Notwithstanding the foregoing, the Compensation Committee may waive or modify
its right to discontinue payments to any person by written agreement with such
person.

    12.  Limitation of Rights; Special Provision in the Event of Change in
Control.  Nothing in this Plan will be construed to create a trust or to
obligate Eastern or any other person to segregate a fund, purchase an
insurance contract, or in any other way currently to fund the future payment
of any benefits hereunder, nor will anything herein be construed to give any
employee or any other person rights to any specific assets of Eastern or of
any other person. 

    Notwithstanding the foregoing, Eastern in its sole discretion may
establish a trust of which it is treated as the owner under Subpart E of
Subchapter J, Chapter 1 of the Code to provide for the payment of benefits
hereunder, subject to the claims of general creditors in the event of
insolvency and subject to such other terms and conditions as Eastern may deem
necessary or advisable to ensure that benefits are not includable, by reason
of the Trust, in the income of trust beneficiaries prior to actual
distribution and that the existence of the trust does not cause the Plan or
any other arrangement to be considered funded for purposes of Title I of the
Employee Retirement Income Security Act of 1974, as amended (a "grantor
trust").  In the event Eastern establishes a grantor trust in respect of the
Plan and at the time of a Change of Control such trust (i) has not been
terminated or revoked and (ii) is not "fully funded" (as hereinafter defined),
Eastern shall promptly deposit in such grantor trust cash sufficient to cause
the trust to be "fully funded" as of the date of the deposit.  For purposes of
this paragraph, the aforesaid grantor trust shall be deemed "fully funded" as
of any date if, as of that date, the fair market value of the assets held in
trust is not less than the aggregate present value as of that date of (1) all
benefits then in pay status under the Plan (including benefits not yet
commenced but in respect of Eligible Officers who have retired, died or
otherwise terminated employment under circumstances entitling them to benefits
hereunder) plus (2) all benefits that would be payable under the Plan if all
other Eligible Officers were deemed to have retired with the prior written
permission of the Compensation Committee on that date plus (3) all benefits
payable (as determined under rules similar to the rules described in (1) and
(2)) under all other plans and arrangements, to the extent provided for
through the grantor trust.  In applying the preceding sentence, present value
shall be determined by using the interest and mortality assumptions used in
determining lump sum present values under the Retirement Plan.

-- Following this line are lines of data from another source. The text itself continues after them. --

/-- KSTORE: SEG, ALIGN, complete. KFREE of a tag that loads and of one that is ready. KSTAT into S and V. -/
theorem wit_KilnStores : let o : MemOps := { a := rK 32, b := .reg (rS 4), fmt := .f32, seg := .scr }
    let ok := fun (e : Env) => decide (Admits e.t.scr ((e.f.sreg 4).toNat : Int) { size := kstoreBytes o, w := true })
    let loading : State := (mk (f := sr [(4, 0xFFFF)])).modCore 0 fun c => { c with kloads := [{ team := 0, token := 1, seq := 0, desc := { tag := 0xFFFF }, macros := [0] }] }
    Meets (mk (f := sr [(4, 0xE01)])) (kstoreNeed o) o.h (fun e => ok e = false) ∧ Meets (mk (f := sr [(4, 4)])) (kstoreNeed o) o.h (fun e => ok e = true ∧ (e.f.sreg 4).toNat % 8 ≠ 0) ∧
    Meets (mk (f := sr [(4, 0xE00)])) (kstoreNeed o) o.h (fun e => ok e = true ∧ (e.f.sreg 4).toNat % 8 = 0) ∧
    Meets loading { type := (rowB (.reg (rS 4))).1, regs := (rowB (.reg (rS 4))).2, full := true } {} (fun e => (e.f.sreg 4).toNat < 2 ^ 16 ∧
      ∃ k ∈ (loading.core e.core).kloads, k.team = e.p.team ∧ k.desc.tag = (e.f.sreg 4).toNat) ∧
    Meets (macros full16 mk) { type := (rowB (.imm (.i18 25))).1, regs := (rowB (.imm (.i18 25))).2, full := true } {} (fun e => ((macros full16 mk).core e.core).kloads = [] ∧
      (((macros full16 mk).core e.core).macro_ 15).st = .ready ∧ (((macros full16 mk).core e.core).macro_ 15).tag = 25) ∧
    Meets mk { type := true, regs := opdUse (rS 4) 1 1 true :: [], full := true } {} (fun _ => True) ∧
    Meets mk { type := true, regs := opdUse (rV 4) 1 1 true :: (rowB (.reg (rS 5))).2 } {} (fun _ => True) :=
  ⟨meets (by decide +kernel), meets (by decide +kernel), meets (by decide +kernel), meets (by decide +kernel), meets (by decide +kernel), meets (by decide +kernel),
    meets (by decide +kernel)⟩
/-! ## Counters -/

/-- A dirty byte in the L1 of core 0, and a launch of `n` cores. -/
def dirty (s : State) : State := s.modCore 0 fun c => { c with l1 := [(512, some { valid := 15, dirty := 1 })] }
def lau (n : Nat) (s : State) : State := s.setLaunch 0 (some { queue := 0, vd := 0, r := { cores := n } })
def bars (w : BitVec 64) (s : State) : State := s.modCore 0 fun c => { c with bars := [(63, w)] }
def phase (p : Posy) : Posy := { p with phase := true }

/-- Where the release of `e` stands: its request has performed; it has none, and the caches are clean or not; older requests are left. -/
def releaseFacts (s : State) (e : Env) (w : Width) : Option Bool × Bool :=
  ((ownRelease e).map (·.stage == .replied), releaseSnap s e.core w == [])

/-- The decisions of BAR: the level, an armed flag, a lane, the release, the barrier's home. -/
def barFacts (s : State) (o : Ops) (e : Env) : List Bool :=
  let l := o.x10.toNat / 256
  [l == 0 || (match s.launch e.t.lid with | some x => decide (l + 1 ≤ x.r.cores) | none => false), e.t.flags &&& e.t.arm == 0, !(e.p.active o.h).isEmpty,
   ownRelease e == none && releaseSnap s e.core (levelWidth l) == [] && releaseClear s e.t { seq := e.t.nextSeq, kind := .rel_, addr := e.p.pc, fids := (e.p.active o.h).map e.p.fid, core := e.core, slot := e.slot, width := levelWidth l },
   decide (e.core < 192) && (l == 0 || (s.vd e.t.part e.t.vd).isSome)]

/-- BAR.ARRIVE above its launch's level, with an armed flag, without lanes, with a release that waits, and complete at the first and last level. -/
theorem wit_Barriers_arrive : let o : Ops := { x10 := 0x33F, d := rV 9 }
    let p : Ops := { x10 := 0x30F, d := rV 9 }
    (Instr.legal (.barArrive p) && !Instr.legal (.barArrive o) && Instr.legal (.barArrive { x10 := 0x7F })) = true ∧
    ∀ x ∈ ([(lau 3 mk, p, some 0), (lau 4 (mk (t := fun t => { t with flags := flagMerr, arm := flagMerr })), p, some 1), (mk, { x10 := 63, h := { gp := 1 } }, some 2),
      (dirty (lau 4 mk), p, some 3), (lau 4 mk, p, none), (mk, { x10 := 0x7F }, none)] : List (State × Ops × Option Nat)),
      Meets x.1 (arriveNeed x.2.1) x.2.1.h (fun e => (barFacts x.1 x.2.1 e).findIdx? (!·) = x.2.2) := ⟨by decide +kernel, meets_all (by decide +kernel)⟩

/-- A release that has performed, and one that has not. -/
theorem wit_Barriers_release : ∀ x ∈ ([(.queued, false), (.replied, true)] : List (Stage × Bool)),
    Meets (mk (t := fun t => { t with reqs := [{ seq := 0, kind := .rel_, addr := 0x10000, stage := x.1 }] })) (arriveNeed {}) {} (fun e =>
      (ownRelease e).map (·.stage == .replied) = some x.2) := meets_all (by decide +kernel)

/-- BAR.WAIT above the level, with the current phase, with another; BAR.SYNC in its waiting phase with the current phase and with another; an arrival that starts a phase, and one that does not; BAR.QUERY. -/
theorem wit_Barriers_wait : let w : Ops := { sub := 1, x10 := 63, a := rV 9 }
    let y : Ops := { sub := 2, x10 := 63, d := rV 9 }
    let s7 : State := bars 0x0000070000000000 (mk fun p => { p with v := [(64 * 9, 7)] })
    let t7 : State := bars 0x0000070000000000 (mk fun p => phase { p with v := [(64 * 9, 7)] })
    let nW : Need := { type := true, regs := [opdUse w.a 1 1 false] }
    (Instr.legal (.barWait w) && Instr.legal (.barSync y) && Instr.legal (.barQuery { sub := 3, x10 := 63, d := rV 8 })) = true ∧
    Meets mk { type := true, regs := [opdUse w.a 1 1 false] } {} (fun e => (barFacts mk { w with x10 := 0x100 } e).head? = some false) ∧
    Meets s7 nW {} (fun e => ∃ L ∈ e.p.active {}, (e.p.reg (e.p.wbase + 9) L).toNat % 2 ^ 24 = (barGet s7 e 0 63).phase) ∧
    Meets (bars 0 s7) nW {} (fun e => ∀ L ∈ e.p.active {}, (e.p.reg (e.p.wbase + 9) L).toNat % 2 ^ 24 ≠ (barGet (bars 0 s7) e 0 63).phase) ∧
    Meets t7 (syncNeed y) {} (fun e => e.p.phase = true ∧ ∃ L ∈ e.p.active {}, (e.p.reg (e.p.wbase + 9) L).toNat % 2 ^ 24 = (barGet t7 e 0 63).phase) ∧
    Meets (bars 0 t7) (syncNeed y) {} (fun e => e.p.phase = true ∧ ∀ L ∈ e.p.active {}, (e.p.reg (e.p.wbase + 9) L).toNat % 2 ^ 24 ≠ (barGet (bars 0 t7) e 0 63).phase) ∧
    Meets (bars 0x0000070000100000 mk) (syncNeed y) {} (fun e => e.p.phase = false ∧ (barFacts (bars 0x0000070000100000 mk) y e).all id = true ∧
      (barAfter (barGet (bars 0x0000070000100000 mk) e 0 63) 0 false 1).phase ≠ 7) ∧
    Meets (bars 0x0000070000200000 mk) (syncNeed y) {} (fun e => e.p.phase = false ∧ (barAfter (barGet (bars 0x0000070000200000 mk) e 0 63) 0 false 1).phase = 7) ∧
    Meets mk (queryNeed { sub := 3, x10 := 63, d := rV 8 }) {} (fun _ => True) ∧ Meets mk (queryNeed { sub := 3, d := rS 8 }) {} (fun _ => True) :=
  ⟨by decide +kernel, meets (by decide +kernel), meets (by decide +kernel), meets (by decide +kernel), meets (by decide +kernel), meets (by decide +kernel),
    meets (by decide +kernel), meets (by decide +kernel), meets (by decide +kernel), meets (by decide +kernel)⟩

/-- The other cases of BAR.SYNC: above the level, an armed flag, no lane, a release that waits. -/
theorem wit_Barriers_sync : let p : Ops := { sub := 2, x10 := 0x30F, d := rV 9 }
    ∀ x ∈ ([(lau 3 mk, p, some 0), (lau 4 (mk (t := fun t => { t with flags := flagSat, arm := flagSat })), p, some 1), (lau 4 mk, { p with h := { gp := 1 } }, some 2),
      (dirty (lau 4 mk), p, some 3), (lau 4 mk, p, none)] : List (State × Ops × Option Nat)),
      Meets x.1 (syncNeed x.2.1) x.2.1.h (fun e => e.p.phase = false ∧ (barFacts x.1 x.2.1 e).findIdx? (!·) = x.2.2) := meets_all (by decide +kernel)

/-- A signal read of the posy with its answer. -/
def sigReq (st : Stage) (v : Nat) (merr : Bool := false) : Req := { seq := 0, kind := .sig, addr := 0x100, size := 8, stage := st, reply := (List.range 8).map fun i => (0x100 + i, (leBytes 8 v).getD i 0), merr := merr }

/-- SIGADD without and with lanes; SIGWAIT without lanes, before its read, and with a read that is out, that fails and that satisfies the comparison. -/
theorem wit_Signals : let o : MemOps := { m4 0 .raw with b := .imm (.i18 0x3FFFF) }
    let k := ({ size := 8, r := true, align := 8, dhi := false } : AccKind)
    let h : Hdr := { len := .w3 }
    let sg := fun (l : Bool) (v : Nat) => mk phase (fun t => { t with reqs := [{ sigReq (if l then .replied else .queued) v with landed := l }] }) (sr [(4, 0x100)])
    Meets mk (sigaddNeed o) { h with gp := 1 } (fun e => e.p.active { h with gp := 1 } = []) ∧
    Meets (top 8) (sigaddNeed o) h (fun e => e.p.active h = [0] ∧ Clear e o { k with w := true } (e.p.active h)) ∧
    Meets mk (sigwaitNeed { o with d := rV 8 }) { h with gp := 1 } (fun e => e.p.active { h with gp := 1 } = []) ∧
    Meets (top 8) (sigwaitNeed o) h (fun e => e.p.active h = [0] ∧ Clear e o k (e.p.active h) ∧ e.p.phase = false) ∧
    Meets (sg false 0) (sigwaitNeed o) h (fun e => Clear e o k (e.p.active h) ∧ e.p.phase = true ∧ ∃ r ∈ ownSig e, r.landed = false) ∧
    Meets (sg true 0) (sigwaitNeed o) h (fun e => Clear e o k (e.p.active h) ∧ e.p.phase = true ∧ ∃ r ∈ ownSig e, r.landed = true ∧ ¬(b64 (leNat (r.reply.map (·.2)))).toInt ≤ (operandB e o.b).toInt) ∧
    Meets (sg true (2 ^ 64 - 1)) (sigwaitNeed o) h (fun e => Clear e o k (e.p.active h) ∧ e.p.phase = true ∧ ∃ r ∈ ownSig e, r.landed = true ∧ (b64 (leNat (r.reply.map (·.2)))).toInt ≤ (operandB e o.b).toInt) :=
  ⟨meets (by decide +kernel), meets (by decide +kernel), meets (by decide +kernel), meets (by decide +kernel), meets (by decide +kernel), meets (by decide +kernel),
    meets (by decide +kernel)⟩

/-- CTWAIT without lanes; behind an older store to the counter; on a poisoned, on a full and on a low counter. -/
theorem wit_CounterAndTimeWaits : let o : MemOps := { m4 0 .raw with seg := .scr, b := .imm (.i18 5) }
    let h : Hdr := { len := .w3 }
    let facts := fun (s : State) (e : Env) => let a := address e o false 0
      ([counterHeld s e o (e.p.active h) a, scratchPoisoned e.t a, decide (a % 8 = 0), decide ((operandB e o.b).toNat ≤ leNat ((List.range 8).map fun i => Tab.get 0 e.t.scratch (a + i)))] : List Bool)
    let st := fun (t : Team → Team) => mk (t := t) (f := sr [(4, 0xFF8)])
    Meets mk (ctwaitNeed o) { h with gp := 1 } (fun e => e.p.active { h with gp := 1 } = []) ∧
    (∀ x ∈ ([(st fun t => { t with reqs := [{ seq := 0, kind := .store, scratch := true, addr := 0xFF8, size := 8, fids := [0], tol := 0 }], nextSeq := 1 }, [true, false, true, false]),
        (st fun t => { t with spoison := [(0x1FF, true)] }, [false, true, true, false]),
        (st fun t => { t with scratch := [(0xFF8, 5)] }, [false, false, true, true]), (st fun t => { t with scratch := [(0xFF8, 4)] }, [false, false, true, false])] : List (State × List Bool)),
      Meets x.1 (ctwaitNeed o) h (fun e => e.p.active h = [0] ∧ Clear e o { size := 8, r := true, align := 8, dhi := false } (e.p.active h) ∧ facts x.1 e = x.2)) :=
  ⟨meets (by decide +kernel), meets_all (by decide +kernel)⟩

    13.  Rights Non-Assignable.  No employee or beneficiary or any other
person will have any right to assign or otherwise to alienate the right to
receive payments under the Plan, in whole or in part.

    14.  Amendment.  Eastern reserves the right at any time by action of
its Board of Trustees to terminate the Plan or to amend its provisions in any
way, except that following a Change of Control no such amendment or
termination shall reduce the amount of Eastern's obligations under Section 12
or extend the period within which Eastern may satisfy such obligations.  In
addition, the Plan will automatically terminate if at any time (and as of the
date that) the Retirement Plan is terminated.  Notwithstanding the foregoing,
no termination or amendment of the Plan (a "Plan amendment") will reduce the
benefit payable under the Plan to any person with respect to an Eligible
Officer whose employment with Eastern and its subsidiaries was terminated
prior to such Plan amendment, nor shall any Plan amendment reduce the benefit
to be paid with respect to a person who is an Eligible Officer on the date of
such Plan amendment below the amount which such Eligible Officer would have
received if his employment had terminated with the prior written permission of
the Compensation Committee on the day before such Plan amendment.